■ YOUR OBJECTIVE:
Scan the records for lines with the word "hlength", and copy every such line.

Collected data
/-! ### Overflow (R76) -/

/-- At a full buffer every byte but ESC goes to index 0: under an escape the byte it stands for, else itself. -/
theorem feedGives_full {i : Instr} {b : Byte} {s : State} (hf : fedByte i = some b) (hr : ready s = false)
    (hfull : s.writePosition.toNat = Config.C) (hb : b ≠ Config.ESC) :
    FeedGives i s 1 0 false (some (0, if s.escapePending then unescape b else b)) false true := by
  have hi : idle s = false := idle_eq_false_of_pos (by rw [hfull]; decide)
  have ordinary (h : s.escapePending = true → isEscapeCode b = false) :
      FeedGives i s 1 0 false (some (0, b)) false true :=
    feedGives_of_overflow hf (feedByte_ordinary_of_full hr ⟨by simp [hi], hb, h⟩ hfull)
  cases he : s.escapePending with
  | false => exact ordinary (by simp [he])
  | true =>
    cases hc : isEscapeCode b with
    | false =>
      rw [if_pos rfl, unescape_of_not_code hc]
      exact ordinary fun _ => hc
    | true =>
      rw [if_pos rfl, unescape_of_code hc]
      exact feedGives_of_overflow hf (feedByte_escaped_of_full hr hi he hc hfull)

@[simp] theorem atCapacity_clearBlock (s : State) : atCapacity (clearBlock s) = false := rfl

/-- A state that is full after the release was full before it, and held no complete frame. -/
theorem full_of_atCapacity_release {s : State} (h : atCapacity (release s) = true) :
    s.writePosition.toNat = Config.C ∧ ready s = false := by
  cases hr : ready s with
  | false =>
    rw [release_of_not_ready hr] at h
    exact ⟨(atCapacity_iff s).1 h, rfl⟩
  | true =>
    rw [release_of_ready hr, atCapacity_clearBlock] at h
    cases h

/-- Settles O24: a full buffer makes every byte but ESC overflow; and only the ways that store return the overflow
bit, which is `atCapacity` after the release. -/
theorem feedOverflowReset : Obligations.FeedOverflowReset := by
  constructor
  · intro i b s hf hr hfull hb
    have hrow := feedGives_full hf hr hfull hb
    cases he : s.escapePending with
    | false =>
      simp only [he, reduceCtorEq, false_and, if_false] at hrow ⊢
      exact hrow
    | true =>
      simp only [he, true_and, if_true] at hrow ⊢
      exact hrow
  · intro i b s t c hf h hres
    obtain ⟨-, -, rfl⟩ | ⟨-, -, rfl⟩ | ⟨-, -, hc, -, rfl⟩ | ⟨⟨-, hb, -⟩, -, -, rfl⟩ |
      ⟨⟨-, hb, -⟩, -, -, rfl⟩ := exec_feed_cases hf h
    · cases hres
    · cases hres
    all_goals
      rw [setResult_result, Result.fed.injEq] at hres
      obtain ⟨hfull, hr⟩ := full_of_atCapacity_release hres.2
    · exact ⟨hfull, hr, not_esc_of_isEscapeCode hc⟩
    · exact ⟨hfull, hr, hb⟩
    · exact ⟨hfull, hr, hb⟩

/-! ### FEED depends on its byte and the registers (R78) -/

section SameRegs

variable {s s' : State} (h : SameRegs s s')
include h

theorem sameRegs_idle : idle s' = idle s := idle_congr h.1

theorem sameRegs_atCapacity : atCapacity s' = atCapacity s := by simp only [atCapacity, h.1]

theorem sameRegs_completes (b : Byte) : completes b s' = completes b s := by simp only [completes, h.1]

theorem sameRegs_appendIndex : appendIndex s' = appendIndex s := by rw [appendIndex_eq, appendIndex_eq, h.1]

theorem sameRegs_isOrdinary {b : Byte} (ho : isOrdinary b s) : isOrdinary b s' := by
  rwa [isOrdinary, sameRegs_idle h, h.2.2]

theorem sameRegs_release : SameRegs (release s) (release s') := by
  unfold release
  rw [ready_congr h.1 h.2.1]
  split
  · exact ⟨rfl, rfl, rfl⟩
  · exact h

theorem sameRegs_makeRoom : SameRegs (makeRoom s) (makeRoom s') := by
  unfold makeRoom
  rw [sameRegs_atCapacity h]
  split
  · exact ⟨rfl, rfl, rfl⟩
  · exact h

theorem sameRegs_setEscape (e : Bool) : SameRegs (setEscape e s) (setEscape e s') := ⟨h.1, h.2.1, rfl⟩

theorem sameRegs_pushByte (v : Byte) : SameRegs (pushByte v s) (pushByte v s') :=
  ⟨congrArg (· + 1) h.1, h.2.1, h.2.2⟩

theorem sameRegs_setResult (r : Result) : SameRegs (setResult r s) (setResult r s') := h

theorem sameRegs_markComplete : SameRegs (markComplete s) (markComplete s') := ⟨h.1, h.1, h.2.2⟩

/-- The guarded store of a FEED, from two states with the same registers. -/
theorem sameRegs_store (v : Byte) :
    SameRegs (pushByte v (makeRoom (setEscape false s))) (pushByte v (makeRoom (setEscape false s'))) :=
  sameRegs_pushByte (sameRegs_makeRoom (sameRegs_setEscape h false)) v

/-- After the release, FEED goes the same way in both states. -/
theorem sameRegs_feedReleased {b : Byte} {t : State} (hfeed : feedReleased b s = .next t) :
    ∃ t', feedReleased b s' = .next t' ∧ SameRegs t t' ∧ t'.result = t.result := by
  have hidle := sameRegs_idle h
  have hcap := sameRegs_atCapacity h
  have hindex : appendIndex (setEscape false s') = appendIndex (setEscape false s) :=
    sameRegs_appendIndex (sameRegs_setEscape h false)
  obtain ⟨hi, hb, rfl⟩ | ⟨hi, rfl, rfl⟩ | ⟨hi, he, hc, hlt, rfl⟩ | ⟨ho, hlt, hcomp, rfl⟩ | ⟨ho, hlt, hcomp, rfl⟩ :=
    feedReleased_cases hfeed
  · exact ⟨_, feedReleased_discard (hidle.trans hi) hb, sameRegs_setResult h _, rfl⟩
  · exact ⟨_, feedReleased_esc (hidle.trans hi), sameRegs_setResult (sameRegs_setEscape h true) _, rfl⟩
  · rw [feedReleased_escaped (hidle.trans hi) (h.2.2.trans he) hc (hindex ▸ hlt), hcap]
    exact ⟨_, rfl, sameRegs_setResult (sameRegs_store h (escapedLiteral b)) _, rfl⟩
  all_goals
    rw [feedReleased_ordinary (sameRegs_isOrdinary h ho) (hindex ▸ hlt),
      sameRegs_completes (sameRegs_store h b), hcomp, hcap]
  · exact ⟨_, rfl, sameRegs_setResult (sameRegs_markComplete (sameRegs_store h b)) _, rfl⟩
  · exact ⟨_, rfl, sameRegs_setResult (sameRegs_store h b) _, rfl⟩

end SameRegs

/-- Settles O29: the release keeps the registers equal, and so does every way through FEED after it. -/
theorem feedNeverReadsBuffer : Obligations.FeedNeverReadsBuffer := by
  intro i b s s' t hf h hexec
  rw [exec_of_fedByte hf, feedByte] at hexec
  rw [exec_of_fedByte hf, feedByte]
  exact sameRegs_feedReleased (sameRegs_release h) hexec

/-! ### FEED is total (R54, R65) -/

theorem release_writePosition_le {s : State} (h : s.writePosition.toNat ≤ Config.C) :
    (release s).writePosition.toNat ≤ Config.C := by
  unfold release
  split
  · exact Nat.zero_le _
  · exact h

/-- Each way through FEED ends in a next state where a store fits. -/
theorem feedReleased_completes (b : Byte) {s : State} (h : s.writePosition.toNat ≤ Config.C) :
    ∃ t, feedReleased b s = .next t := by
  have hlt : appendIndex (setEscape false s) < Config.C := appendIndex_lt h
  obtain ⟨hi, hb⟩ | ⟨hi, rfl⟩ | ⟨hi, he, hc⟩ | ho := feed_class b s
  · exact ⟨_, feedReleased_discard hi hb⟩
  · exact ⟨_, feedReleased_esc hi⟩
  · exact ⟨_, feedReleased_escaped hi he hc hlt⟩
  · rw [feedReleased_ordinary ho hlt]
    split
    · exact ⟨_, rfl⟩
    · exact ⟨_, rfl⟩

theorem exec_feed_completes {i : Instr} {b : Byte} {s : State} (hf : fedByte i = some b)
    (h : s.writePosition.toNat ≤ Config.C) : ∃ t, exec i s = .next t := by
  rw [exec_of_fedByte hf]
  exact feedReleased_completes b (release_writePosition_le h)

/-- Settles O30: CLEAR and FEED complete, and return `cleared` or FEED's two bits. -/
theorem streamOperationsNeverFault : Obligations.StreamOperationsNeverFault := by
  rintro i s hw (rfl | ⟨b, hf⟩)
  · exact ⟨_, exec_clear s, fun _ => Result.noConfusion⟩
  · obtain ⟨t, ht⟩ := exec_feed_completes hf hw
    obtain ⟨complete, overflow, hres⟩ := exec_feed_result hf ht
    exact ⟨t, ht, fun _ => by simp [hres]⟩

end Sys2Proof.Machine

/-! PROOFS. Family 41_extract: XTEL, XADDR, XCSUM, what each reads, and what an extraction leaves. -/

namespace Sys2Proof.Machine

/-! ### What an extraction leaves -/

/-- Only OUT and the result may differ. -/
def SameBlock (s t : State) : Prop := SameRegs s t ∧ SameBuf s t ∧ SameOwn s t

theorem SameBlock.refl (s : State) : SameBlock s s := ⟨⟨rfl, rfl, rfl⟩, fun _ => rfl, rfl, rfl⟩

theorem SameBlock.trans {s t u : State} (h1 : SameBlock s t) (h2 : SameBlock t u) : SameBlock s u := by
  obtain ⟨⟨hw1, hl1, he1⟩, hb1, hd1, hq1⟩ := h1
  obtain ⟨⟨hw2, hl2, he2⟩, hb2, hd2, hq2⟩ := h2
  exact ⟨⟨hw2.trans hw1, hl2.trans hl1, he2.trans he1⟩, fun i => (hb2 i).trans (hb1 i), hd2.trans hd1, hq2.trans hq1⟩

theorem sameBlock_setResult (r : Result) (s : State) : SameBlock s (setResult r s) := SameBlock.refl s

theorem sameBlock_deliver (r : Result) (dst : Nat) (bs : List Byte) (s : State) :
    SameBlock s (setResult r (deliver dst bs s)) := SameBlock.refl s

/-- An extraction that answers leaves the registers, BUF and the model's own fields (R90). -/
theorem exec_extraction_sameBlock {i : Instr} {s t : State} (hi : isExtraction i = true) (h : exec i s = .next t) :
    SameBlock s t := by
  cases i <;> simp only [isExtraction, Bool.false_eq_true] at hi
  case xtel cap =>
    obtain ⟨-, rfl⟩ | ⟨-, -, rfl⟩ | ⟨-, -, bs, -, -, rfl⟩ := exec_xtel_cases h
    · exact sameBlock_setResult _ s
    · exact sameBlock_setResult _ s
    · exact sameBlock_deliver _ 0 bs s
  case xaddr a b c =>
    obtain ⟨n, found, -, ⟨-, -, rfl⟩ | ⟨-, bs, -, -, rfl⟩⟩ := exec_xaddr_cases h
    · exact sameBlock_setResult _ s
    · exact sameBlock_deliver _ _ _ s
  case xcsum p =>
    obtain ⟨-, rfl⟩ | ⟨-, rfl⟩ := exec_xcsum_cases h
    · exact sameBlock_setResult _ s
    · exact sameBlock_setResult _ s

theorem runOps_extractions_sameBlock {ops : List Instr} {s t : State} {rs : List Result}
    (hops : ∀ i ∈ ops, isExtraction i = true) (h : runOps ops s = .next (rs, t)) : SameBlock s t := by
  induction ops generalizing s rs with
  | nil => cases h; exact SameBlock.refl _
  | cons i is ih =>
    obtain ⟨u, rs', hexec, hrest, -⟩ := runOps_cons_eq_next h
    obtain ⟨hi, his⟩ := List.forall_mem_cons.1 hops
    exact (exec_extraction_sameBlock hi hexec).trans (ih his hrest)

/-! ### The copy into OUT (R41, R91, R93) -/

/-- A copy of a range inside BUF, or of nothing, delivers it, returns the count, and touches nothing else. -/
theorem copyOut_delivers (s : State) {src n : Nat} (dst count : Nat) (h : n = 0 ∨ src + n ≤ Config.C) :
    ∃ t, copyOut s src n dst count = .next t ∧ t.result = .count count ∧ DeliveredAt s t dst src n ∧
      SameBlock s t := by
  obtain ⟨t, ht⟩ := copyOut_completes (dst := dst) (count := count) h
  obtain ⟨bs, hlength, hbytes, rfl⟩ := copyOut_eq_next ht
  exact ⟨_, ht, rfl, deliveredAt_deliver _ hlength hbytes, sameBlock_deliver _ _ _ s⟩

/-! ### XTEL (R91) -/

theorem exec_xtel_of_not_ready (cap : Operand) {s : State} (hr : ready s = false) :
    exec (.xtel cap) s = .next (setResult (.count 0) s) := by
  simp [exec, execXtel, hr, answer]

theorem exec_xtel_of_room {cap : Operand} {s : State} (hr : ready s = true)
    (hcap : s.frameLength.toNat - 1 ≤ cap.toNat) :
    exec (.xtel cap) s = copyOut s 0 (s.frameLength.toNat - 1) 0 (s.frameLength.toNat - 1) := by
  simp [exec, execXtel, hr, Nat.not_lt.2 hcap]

---

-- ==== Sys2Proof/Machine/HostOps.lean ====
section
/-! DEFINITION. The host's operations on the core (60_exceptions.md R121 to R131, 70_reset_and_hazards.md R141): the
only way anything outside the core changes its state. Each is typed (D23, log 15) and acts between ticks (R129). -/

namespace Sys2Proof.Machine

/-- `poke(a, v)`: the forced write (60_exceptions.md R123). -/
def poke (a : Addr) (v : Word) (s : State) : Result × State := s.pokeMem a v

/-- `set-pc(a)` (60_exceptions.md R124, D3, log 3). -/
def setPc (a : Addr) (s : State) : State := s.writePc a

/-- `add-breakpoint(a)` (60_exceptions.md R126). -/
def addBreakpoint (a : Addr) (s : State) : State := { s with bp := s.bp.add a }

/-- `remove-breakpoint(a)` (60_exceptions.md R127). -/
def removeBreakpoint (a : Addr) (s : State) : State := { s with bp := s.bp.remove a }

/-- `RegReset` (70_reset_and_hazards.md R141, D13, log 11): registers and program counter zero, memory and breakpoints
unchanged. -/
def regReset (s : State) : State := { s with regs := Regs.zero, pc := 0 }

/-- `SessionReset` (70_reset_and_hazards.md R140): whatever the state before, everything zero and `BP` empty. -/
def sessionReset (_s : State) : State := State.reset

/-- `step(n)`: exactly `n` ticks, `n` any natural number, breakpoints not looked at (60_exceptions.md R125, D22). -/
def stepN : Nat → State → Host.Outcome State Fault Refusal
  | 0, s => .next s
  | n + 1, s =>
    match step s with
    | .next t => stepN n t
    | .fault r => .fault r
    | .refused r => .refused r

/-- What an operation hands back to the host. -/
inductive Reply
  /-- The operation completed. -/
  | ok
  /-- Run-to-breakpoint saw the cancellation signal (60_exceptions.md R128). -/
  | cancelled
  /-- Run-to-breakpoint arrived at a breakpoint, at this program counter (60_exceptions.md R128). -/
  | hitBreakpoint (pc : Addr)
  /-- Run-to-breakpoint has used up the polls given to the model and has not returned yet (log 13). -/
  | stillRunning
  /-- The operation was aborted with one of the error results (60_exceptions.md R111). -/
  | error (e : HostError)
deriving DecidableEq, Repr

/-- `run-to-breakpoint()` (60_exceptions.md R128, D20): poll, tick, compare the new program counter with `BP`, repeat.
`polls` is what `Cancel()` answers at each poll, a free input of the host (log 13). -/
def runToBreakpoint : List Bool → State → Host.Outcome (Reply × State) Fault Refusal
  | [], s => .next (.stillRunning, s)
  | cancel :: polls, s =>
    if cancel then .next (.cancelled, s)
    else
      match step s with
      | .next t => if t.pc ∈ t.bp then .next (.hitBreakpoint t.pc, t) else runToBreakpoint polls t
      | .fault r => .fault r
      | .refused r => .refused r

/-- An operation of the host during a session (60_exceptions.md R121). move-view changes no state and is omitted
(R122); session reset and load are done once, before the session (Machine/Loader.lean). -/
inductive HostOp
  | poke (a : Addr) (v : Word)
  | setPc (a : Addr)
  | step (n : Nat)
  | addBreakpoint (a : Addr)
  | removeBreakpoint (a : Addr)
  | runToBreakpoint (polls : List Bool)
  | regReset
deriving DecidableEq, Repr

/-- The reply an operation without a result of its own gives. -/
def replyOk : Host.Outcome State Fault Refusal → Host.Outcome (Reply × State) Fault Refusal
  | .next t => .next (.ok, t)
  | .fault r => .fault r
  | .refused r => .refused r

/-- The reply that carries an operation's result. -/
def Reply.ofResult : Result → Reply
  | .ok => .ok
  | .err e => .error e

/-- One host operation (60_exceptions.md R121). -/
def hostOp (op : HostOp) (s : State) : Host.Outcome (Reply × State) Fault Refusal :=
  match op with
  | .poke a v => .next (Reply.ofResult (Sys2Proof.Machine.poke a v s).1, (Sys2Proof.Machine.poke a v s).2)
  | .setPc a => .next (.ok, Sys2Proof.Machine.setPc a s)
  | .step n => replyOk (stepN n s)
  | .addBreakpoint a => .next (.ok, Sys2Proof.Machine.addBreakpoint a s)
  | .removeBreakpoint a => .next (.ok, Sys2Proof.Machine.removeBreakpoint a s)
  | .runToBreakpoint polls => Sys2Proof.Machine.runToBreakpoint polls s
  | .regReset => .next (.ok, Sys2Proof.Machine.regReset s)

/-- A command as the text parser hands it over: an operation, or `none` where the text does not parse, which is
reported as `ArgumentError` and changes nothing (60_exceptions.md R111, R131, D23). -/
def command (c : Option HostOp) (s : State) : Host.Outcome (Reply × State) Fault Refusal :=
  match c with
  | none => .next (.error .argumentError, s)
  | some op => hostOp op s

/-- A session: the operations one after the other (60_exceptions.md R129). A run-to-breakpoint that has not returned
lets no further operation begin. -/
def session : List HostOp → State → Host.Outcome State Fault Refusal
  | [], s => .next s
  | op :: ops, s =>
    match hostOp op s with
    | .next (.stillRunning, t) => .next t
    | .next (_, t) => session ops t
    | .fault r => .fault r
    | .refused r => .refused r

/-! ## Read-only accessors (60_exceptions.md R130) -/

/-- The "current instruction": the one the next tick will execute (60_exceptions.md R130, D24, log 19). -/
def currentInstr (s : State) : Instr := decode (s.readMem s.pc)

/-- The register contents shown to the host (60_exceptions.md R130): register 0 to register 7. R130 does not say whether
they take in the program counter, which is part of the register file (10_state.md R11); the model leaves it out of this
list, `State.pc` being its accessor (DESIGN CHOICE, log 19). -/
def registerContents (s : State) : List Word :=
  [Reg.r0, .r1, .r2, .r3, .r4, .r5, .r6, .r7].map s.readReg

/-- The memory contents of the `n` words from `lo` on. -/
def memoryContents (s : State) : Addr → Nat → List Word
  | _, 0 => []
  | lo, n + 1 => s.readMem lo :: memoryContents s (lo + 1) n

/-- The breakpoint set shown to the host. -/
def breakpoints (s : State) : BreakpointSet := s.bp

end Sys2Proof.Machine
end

* * *

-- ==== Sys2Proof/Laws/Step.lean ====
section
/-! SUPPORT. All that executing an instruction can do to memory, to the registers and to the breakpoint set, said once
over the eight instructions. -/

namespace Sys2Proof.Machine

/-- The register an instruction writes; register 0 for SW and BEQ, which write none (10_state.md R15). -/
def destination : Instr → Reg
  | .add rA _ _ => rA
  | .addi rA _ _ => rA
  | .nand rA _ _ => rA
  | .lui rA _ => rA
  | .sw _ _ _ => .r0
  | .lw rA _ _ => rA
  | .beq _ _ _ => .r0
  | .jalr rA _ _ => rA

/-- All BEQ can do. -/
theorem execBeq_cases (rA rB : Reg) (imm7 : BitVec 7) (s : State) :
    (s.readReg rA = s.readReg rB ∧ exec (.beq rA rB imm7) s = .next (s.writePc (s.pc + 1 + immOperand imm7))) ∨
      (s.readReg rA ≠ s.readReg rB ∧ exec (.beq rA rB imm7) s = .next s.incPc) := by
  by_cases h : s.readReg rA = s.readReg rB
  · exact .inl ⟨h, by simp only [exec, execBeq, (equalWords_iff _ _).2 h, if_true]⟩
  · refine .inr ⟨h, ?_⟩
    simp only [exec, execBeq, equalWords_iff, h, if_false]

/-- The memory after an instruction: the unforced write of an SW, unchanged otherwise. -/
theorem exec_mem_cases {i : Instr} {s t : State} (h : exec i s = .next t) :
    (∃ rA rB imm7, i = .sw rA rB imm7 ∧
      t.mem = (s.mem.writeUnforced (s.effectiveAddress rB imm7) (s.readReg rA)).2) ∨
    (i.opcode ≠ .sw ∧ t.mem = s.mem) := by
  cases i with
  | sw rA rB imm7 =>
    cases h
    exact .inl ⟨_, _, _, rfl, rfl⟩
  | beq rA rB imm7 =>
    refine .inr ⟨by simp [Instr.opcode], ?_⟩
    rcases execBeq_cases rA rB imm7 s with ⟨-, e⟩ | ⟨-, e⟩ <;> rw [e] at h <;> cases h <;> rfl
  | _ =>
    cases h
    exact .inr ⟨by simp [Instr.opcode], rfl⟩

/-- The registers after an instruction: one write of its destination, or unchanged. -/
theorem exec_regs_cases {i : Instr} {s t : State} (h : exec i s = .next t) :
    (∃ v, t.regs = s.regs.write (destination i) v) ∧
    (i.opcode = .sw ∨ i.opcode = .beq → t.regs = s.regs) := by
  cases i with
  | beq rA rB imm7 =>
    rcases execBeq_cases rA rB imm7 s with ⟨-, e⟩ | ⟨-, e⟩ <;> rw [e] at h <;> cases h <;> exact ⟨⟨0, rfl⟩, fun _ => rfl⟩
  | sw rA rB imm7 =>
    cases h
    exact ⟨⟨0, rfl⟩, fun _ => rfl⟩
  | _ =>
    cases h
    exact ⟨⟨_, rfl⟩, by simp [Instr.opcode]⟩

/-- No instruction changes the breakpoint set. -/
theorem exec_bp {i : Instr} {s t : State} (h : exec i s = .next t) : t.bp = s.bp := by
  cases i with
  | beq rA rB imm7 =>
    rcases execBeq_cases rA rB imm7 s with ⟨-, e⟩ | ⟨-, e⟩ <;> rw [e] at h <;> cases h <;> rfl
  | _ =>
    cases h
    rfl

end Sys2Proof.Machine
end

■ TASK RESULT:
  obtain ⟨bs, hlength, hbytes, rfl⟩ := copyOut_eq_next ht
  exact ⟨_, ht, rfl, deliveredAt_deliver _ hlength hbytes, sameBlock_deliver _ _ _ s⟩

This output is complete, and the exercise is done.